3. Intracellular Trafficking Pathways

Membrane trafficking pathways are roughly classified according to their origins; secretory pathways originated from ER-Golgi, endocytic pathways from plasma membranes and autophagy pathways from cytoplasm [4852] (Figure 3). Newly synthesized cell adhesion molecules are transported into the plasma membrane via secretory pathways.
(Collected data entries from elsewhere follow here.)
-- ==== Sys2Proof/Machine/Memory.lean ====
section
/-! DEFINITION. Addressable memory: the RAM and ROM arrays behind one 16-bit address decoder
(20_memory.md R70 to R86). -/

namespace Sys2Proof.Machine

/-- The 65536 bytes of the address space: the RAM array at keys 0 to 0x7FFF, the ROM array at keys
0x8000 to 0xFFFF (R70). A key not listed holds what `MemReset` puts there (`Memory.resetByte`).
Canonical form: `Memory.wf`. -/
abbrev Memory := List Host.Cell

/-- What `MemReset` writes at address `k` (R86): RAM 0x00; ROM 0xFF, but 0x00 in the two bytes of the
reset vector. It is also what an unlisted address reads as. -/
def Memory.resetByte (k : Nat) : Byte :=
  if k < 0x8000 then 0x00 else if k < 0xFFFE then 0xFF else 0x00

/-- The byte held at key `k`. -/
def Memory.peek : Memory → Nat → Byte
  | [], k => Memory.resetByte k
  | (j, w) :: m, k => if j = k then w else Memory.peek m k

/-- Put a byte at key `k`, keeping the canonical form: keys rise, and a byte equal to what an unlisted
key reads as is not listed. -/
def Memory.poke : Memory → Nat → Byte → Memory
  | [], k, v => if v = Memory.resetByte k then [] else [(k, v)]
  | (j, w) :: m, k, v =>
    if k < j then (if v = Memory.resetByte k then (j, w) :: m else (k, v) :: (j, w) :: m)
    else if k = j then (if v = Memory.resetByte k then m else (k, v) :: m)
    else (j, w) :: Memory.poke m k v

/-- Keys strictly rise. -/
def Memory.rising : Memory → Bool
  | [] => true
  | (j, _) :: m => m.all (fun c => decide (j < c.1)) && Memory.rising m

/-- The canonical form: keys strictly rise and are addresses, and no entry repeats the reset byte. -/
def Memory.wf (m : Memory) : Bool :=
  Memory.rising m && m.all fun c => decide (c.1 < 0x10000) && decide (c.2 ≠ Memory.resetByte c.1)

/-- No key of the ROM array is listed: every ROM byte is the one `MemReset` wrote (R74). -/
def Memory.romIntact (m : Memory) : Bool := m.all fun c => decide (c.1 < 0x8000)

/-- Where the address decoder sends an access: an array and an index into it (R72). -/
inductive Target where
  | ram (index : Nat)
  | rom (index : Nat)
deriving DecidableEq, Repr

/-- The address decoder: below 0x8000 RAM at that address, otherwise ROM at address − 0x8000 (R72). -/
def decodeAddress (a : Word) : Target :=
  if a.toNat < 0x8000 then .ram a.toNat else .rom (a.toNat - 0x8000)

/-- `RAM[i]` (R73). -/
def Memory.ramByte (m : Memory) (i : Nat) : Byte := Memory.peek m i

/-- `ROM[i]` (R74). -/
def Memory.romByte (m : Memory) (i : Nat) : Byte := Memory.peek m (0x8000 + i)

/-- `MemRead(addr, 1)` (R75). -/
def Memory.read (m : Memory) (a : Word) : Byte :=
  match decodeAddress a with
  | .ram i => m.ramByte i
  | .rom i => m.romByte i

/-- `MemWrite(addr, 1, v)`: a write to ROM is a silent no-op (R76, R77). -/
def Memory.write (m : Memory) (a : Word) (v : Byte) : Memory :=
  match decodeAddress a with
  | .ram i => Memory.poke m i v
  | .rom _ => m

/-- `MemRead(addr, 2)`: big-endian, each byte address masked on its own (R79). -/
def Memory.read16 (m : Memory) (a : Word) : Word := joinBytes (m.read a) (m.read (a + 1))

/-- `MemWrite(addr, 2, v)`: high byte, then low byte, each decoded on its own (R80). -/
def Memory.write16 (m : Memory) (a : Word) (v : Word) : Memory :=
  (m.write a (hiByte v)).write (a + 1) (loByte v)

/-- What `MemReset` leaves (R86): nothing listed. -/
def Memory.afterReset : Memory := []

end Sys2Proof.Machine
end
A recent report shows that two desmosomal cadherins, desmoglein-2 and desmocollin-2, are transported by the use of different plus-end motor proteins, kinesin-1 and kinesin-2, respectively [53]. Furthermore, the endocytic recycling and tight junction targeting of claudin and occludin are dependent on Rab13, whereas the transport of E-cadherin to the adherens junctions requires Rab8 in epithelial cell lines [54,55]. Therefore, the trafficking of cell adhesion molecules in distinct adhesion complex utilizes different transport machinery.
Cell adhesion molecules, engaged in adhesion complexes, are relatively stable, but they also undergo constant or stimuli-mediated remodeling by endocytosis and the recycling system. Endocytosis can be classified into several types, including clathrin-mediated endocytosis, caveolin-mediated endocytosis and macropinocytosis [56]. Endocytosis and its downstream endocytic pathways are mainly regulated by Rab family small GTPases [52,5759] (Figure 3). Many types of endocytosis are mediated by the activities of dynamin, an atypical GTPase, and Rab5. Rab5 and its subfamily proteins, such as Rab21, Rab22 and Rab31, promote the internalization of transmembrane proteins and their transport into early endosomes. As early endosomes are also called “sorting endosomes”, there are many trafficking pathways from early endosomes; recycling pathway to plasma membrane, degradation pathway to lysosomes and retrograde transport to trans-Golgi network (TGN) (Figure 3). Whereas direct and indirect recycling pathways require Rab4 and Rab11, respectively, the lysosomal degradation pathway is dependent on Rab7. In contrast, the retrograde transports from early and late endosomes are regulated by the retromer complex and Rab9, respectively.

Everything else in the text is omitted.